Task objective
In the entries below, the lines from the one with "[]) | with_reducible apply hP.ring" through the one with "unfold State.insertCell" are to be copied exactly; both ends count.

════════

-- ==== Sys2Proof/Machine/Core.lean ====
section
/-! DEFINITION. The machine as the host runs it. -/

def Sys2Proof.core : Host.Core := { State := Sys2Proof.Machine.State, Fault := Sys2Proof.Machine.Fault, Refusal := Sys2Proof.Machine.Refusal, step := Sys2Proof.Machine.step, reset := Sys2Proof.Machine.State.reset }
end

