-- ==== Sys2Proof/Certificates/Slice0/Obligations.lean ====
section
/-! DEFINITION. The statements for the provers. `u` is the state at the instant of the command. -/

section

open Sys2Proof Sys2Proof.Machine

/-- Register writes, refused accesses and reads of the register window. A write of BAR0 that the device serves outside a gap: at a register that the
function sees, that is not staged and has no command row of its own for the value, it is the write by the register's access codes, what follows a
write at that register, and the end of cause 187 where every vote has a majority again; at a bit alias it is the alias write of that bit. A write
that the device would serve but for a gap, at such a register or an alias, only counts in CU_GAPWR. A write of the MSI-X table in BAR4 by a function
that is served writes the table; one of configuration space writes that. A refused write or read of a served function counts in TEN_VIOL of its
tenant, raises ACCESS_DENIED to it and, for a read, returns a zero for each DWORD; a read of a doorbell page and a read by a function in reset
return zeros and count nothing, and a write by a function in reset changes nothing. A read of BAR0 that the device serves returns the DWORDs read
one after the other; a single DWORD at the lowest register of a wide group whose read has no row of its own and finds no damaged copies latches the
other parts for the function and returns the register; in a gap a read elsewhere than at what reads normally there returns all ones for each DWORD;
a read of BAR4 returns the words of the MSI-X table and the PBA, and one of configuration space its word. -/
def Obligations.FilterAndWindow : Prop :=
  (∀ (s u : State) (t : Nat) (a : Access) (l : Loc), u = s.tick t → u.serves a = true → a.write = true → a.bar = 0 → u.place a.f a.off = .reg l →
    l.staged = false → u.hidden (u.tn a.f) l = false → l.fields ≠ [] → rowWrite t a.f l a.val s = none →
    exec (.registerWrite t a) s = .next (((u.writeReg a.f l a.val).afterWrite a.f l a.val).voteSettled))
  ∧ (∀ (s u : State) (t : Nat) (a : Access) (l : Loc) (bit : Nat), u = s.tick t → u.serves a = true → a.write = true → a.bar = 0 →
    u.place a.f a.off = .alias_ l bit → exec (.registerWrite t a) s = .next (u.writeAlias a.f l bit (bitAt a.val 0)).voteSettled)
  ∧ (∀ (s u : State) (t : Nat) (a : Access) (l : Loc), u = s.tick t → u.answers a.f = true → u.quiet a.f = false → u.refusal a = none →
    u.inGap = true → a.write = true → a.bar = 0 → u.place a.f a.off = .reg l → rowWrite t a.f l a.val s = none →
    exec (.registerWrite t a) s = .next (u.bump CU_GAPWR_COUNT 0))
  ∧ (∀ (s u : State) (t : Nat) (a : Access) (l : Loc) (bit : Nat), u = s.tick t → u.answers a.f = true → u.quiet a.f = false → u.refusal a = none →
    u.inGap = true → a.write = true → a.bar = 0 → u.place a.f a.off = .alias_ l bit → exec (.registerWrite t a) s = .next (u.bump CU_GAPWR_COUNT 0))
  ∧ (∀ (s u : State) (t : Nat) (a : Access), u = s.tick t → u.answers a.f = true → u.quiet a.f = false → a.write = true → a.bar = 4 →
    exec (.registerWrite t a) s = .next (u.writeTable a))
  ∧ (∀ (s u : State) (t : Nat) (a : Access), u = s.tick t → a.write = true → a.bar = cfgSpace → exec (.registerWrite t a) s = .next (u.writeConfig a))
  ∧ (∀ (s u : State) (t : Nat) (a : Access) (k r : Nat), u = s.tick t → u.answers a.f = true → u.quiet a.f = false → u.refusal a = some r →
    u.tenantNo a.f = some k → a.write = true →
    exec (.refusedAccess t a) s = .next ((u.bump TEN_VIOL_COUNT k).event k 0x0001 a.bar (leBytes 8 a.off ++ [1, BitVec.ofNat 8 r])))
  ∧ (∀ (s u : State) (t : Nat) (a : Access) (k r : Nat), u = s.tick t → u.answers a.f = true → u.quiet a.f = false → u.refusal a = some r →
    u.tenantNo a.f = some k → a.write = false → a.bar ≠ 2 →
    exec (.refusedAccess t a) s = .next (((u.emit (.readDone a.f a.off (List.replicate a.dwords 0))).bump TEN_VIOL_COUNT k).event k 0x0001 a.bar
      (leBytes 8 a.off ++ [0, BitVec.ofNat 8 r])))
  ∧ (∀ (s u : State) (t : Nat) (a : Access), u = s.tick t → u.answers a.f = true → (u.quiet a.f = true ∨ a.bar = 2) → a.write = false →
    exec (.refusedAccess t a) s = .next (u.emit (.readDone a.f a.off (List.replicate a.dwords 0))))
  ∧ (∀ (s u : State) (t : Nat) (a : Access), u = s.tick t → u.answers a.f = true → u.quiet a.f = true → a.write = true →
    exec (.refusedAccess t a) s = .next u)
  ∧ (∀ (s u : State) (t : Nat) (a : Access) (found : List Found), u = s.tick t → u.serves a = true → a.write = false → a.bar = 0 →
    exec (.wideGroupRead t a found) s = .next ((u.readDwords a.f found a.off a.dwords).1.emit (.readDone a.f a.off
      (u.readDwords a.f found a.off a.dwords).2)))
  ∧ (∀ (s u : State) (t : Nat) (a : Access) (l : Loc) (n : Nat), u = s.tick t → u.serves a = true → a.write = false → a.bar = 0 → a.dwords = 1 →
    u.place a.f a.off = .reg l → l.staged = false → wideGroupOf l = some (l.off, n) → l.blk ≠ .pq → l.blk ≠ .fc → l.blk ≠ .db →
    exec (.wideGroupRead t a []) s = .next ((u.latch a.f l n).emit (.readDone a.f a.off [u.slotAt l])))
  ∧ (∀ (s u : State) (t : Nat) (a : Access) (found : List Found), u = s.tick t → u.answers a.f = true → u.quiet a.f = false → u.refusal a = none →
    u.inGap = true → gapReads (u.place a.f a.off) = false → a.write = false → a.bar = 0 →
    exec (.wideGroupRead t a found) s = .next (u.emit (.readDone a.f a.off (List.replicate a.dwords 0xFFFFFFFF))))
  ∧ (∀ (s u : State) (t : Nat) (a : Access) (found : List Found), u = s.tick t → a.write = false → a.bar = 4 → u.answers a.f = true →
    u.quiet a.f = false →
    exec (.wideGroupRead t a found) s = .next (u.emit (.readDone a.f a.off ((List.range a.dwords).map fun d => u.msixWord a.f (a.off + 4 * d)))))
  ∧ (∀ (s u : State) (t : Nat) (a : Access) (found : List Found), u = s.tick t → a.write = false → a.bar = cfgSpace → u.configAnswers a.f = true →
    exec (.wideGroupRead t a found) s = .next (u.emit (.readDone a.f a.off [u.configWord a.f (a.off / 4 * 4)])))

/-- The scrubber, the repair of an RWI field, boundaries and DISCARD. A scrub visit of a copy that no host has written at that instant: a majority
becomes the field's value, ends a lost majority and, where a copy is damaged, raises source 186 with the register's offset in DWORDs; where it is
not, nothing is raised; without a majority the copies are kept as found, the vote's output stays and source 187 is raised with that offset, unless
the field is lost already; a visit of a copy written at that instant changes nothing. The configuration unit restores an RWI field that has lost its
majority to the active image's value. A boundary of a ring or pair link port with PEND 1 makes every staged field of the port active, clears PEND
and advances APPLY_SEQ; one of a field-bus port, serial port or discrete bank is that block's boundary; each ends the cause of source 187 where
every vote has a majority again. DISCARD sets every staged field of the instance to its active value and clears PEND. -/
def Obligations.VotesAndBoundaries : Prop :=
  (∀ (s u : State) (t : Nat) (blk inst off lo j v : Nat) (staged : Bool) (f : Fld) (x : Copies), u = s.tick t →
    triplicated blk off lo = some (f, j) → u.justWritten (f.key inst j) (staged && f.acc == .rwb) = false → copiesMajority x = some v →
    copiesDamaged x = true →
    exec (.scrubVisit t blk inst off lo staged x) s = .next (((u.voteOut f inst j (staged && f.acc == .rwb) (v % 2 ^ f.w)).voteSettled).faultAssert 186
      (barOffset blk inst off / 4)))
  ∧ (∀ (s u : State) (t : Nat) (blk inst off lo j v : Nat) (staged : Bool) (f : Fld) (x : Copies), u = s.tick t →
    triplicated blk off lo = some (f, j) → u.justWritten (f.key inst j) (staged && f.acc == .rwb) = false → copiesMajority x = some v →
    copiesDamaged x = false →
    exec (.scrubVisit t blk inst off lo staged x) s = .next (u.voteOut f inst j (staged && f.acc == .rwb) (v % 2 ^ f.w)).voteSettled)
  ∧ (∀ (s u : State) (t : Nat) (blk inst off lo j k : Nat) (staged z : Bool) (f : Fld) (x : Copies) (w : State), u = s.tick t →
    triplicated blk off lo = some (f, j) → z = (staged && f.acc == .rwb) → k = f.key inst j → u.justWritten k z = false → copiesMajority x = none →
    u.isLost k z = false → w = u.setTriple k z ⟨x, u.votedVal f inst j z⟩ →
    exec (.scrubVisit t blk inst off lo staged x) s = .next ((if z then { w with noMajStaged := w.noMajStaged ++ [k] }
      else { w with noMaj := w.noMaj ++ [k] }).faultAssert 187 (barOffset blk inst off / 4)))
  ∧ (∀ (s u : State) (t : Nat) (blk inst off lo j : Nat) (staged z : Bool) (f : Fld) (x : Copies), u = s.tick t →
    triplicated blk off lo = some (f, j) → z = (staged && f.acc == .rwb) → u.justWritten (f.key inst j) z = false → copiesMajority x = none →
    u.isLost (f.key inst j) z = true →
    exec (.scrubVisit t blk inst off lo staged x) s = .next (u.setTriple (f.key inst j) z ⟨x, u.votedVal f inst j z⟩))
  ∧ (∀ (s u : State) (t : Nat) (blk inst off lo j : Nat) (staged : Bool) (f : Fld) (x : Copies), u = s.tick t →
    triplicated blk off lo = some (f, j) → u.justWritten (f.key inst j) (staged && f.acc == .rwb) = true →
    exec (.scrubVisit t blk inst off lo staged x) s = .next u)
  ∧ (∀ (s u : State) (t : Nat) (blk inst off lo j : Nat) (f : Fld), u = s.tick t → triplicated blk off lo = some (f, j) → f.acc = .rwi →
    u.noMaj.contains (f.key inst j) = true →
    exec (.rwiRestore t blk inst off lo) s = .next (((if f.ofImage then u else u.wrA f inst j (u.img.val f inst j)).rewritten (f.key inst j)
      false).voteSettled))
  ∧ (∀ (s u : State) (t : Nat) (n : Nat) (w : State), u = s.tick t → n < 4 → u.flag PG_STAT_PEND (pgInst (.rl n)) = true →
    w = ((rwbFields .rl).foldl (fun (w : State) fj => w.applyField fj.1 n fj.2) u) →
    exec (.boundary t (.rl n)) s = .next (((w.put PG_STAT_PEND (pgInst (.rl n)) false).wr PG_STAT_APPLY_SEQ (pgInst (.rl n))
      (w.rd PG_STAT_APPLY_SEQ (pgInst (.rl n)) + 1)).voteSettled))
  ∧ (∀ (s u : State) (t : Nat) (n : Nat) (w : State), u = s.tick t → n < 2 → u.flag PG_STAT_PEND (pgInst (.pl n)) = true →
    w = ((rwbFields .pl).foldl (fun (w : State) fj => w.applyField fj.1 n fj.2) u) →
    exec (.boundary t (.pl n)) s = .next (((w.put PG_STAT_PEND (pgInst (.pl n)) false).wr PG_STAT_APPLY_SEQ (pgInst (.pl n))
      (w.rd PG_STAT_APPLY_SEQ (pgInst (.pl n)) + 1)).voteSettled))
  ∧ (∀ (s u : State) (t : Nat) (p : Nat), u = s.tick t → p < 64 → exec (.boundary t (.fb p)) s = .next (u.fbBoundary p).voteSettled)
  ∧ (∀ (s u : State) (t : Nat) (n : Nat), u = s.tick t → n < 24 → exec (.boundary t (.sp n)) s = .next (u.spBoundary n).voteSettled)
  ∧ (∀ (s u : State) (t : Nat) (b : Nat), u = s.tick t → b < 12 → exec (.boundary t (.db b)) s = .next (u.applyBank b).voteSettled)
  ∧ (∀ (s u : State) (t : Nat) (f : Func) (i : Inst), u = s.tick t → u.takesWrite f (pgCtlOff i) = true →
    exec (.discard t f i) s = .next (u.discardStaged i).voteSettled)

════════

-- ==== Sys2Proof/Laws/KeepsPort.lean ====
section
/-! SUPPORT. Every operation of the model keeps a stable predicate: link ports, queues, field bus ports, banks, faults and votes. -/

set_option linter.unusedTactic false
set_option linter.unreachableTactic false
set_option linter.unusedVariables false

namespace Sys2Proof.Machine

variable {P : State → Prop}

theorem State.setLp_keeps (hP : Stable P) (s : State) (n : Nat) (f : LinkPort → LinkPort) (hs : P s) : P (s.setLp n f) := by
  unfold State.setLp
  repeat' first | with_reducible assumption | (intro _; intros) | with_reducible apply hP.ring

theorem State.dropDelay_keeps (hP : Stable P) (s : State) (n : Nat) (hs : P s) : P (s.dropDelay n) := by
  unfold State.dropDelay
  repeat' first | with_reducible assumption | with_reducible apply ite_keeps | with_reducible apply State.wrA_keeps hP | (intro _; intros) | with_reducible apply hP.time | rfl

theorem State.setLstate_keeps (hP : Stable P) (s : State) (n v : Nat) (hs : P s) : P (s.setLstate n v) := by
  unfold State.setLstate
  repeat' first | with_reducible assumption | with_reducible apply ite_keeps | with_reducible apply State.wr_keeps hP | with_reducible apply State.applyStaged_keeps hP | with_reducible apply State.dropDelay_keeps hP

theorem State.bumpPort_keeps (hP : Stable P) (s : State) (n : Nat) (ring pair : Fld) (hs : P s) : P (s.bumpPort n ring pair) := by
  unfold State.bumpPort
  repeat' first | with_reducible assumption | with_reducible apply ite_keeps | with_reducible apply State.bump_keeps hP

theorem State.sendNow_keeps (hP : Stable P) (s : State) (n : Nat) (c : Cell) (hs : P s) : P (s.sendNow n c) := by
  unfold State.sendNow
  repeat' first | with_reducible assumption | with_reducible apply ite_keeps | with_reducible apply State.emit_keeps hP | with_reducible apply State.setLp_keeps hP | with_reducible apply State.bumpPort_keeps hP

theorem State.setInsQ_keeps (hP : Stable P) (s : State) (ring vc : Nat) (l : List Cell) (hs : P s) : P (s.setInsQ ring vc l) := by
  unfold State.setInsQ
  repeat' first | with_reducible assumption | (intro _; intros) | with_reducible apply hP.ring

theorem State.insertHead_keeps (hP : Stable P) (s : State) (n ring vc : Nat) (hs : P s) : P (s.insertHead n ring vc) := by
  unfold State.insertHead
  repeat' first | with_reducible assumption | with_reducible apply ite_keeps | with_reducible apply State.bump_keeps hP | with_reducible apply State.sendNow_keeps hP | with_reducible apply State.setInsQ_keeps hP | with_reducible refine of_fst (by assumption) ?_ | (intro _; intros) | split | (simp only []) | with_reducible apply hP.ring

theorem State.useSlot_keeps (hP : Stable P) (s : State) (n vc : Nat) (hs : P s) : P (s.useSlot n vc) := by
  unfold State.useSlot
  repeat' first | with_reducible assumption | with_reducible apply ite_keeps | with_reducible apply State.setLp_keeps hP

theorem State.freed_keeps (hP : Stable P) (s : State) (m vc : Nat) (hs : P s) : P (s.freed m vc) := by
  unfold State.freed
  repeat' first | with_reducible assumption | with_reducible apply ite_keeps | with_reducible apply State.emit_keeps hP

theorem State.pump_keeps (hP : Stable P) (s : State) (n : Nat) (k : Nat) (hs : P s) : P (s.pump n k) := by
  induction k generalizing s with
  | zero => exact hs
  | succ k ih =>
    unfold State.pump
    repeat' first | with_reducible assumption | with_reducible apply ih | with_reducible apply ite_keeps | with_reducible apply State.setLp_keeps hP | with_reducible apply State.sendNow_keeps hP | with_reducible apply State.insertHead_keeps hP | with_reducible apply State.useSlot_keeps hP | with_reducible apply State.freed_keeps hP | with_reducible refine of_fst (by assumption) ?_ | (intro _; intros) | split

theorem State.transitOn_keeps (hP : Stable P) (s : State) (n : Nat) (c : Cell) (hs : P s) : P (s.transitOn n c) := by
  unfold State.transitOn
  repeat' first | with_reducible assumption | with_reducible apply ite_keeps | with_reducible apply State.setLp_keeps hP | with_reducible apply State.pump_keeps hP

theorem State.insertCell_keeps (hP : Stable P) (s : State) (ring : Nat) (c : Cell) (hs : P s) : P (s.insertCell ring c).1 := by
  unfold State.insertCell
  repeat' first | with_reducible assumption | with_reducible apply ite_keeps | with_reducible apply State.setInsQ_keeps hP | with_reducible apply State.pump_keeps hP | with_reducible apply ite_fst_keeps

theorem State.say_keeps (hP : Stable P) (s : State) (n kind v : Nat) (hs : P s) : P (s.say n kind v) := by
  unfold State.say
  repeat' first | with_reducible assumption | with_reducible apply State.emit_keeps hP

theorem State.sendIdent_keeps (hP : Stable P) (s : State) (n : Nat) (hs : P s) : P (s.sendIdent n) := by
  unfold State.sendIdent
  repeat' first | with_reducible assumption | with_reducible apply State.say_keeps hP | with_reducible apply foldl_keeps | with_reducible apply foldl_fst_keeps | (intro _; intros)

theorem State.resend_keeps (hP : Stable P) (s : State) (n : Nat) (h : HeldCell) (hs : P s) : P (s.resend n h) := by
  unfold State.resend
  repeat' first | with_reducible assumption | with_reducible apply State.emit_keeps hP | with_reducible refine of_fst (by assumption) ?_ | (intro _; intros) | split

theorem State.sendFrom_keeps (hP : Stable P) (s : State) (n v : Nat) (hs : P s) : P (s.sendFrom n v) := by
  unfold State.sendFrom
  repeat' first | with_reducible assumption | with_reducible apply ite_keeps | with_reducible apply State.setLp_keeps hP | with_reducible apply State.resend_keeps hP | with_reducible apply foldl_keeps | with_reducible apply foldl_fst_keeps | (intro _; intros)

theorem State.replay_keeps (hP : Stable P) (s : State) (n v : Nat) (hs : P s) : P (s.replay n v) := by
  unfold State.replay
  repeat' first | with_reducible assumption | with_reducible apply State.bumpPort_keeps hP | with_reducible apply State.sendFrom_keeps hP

════════

Answer section
  repeat' first | with_reducible assumption | with_reducible apply ite_keeps | with_reducible apply State.bump_keeps hP | with_reducible apply State.sendNow_keeps hP | with_reducible apply State.setInsQ_keeps hP | with_reducible refine of_fst (by assumption) ?_ | (intro _; intros) | split | (simp only []) | with_reducible apply hP.ring

theorem State.useSlot_keeps (hP : Stable P) (s : State) (n vc : Nat) (hs : P s) : P (s.useSlot n vc) := by
  unfold State.useSlot
  repeat' first | with_reducible assumption | with_reducible apply ite_keeps | with_reducible apply State.setLp_keeps hP

theorem State.freed_keeps (hP : Stable P) (s : State) (m vc : Nat) (hs : P s) : P (s.freed m vc) := by
  unfold State.freed
  repeat' first | with_reducible assumption | with_reducible apply ite_keeps | with_reducible apply State.emit_keeps hP

theorem State.pump_keeps (hP : Stable P) (s : State) (n : Nat) (k : Nat) (hs : P s) : P (s.pump n k) := by
  induction k generalizing s with
  | zero => exact hs
  | succ k ih =>
    unfold State.pump
    repeat' first | with_reducible assumption | with_reducible apply ih | with_reducible apply ite_keeps | with_reducible apply State.setLp_keeps hP | with_reducible apply State.sendNow_keeps hP | with_reducible apply State.insertHead_keeps hP | with_reducible apply State.useSlot_keeps hP | with_reducible apply State.freed_keeps hP | with_reducible refine of_fst (by assumption) ?_ | (intro _; intros) | split

theorem State.transitOn_keeps (hP : Stable P) (s : State) (n : Nat) (c : Cell) (hs : P s) : P (s.transitOn n c) := by
  unfold State.transitOn
  repeat' first | with_reducible assumption | with_reducible apply ite_keeps | with_reducible apply State.setLp_keeps hP | with_reducible apply State.pump_keeps hP

theorem State.insertCell_keeps (hP : Stable P) (s : State) (ring : Nat) (c : Cell) (hs : P s) : P (s.insertCell ring c).1 := by
  unfold State.insertCell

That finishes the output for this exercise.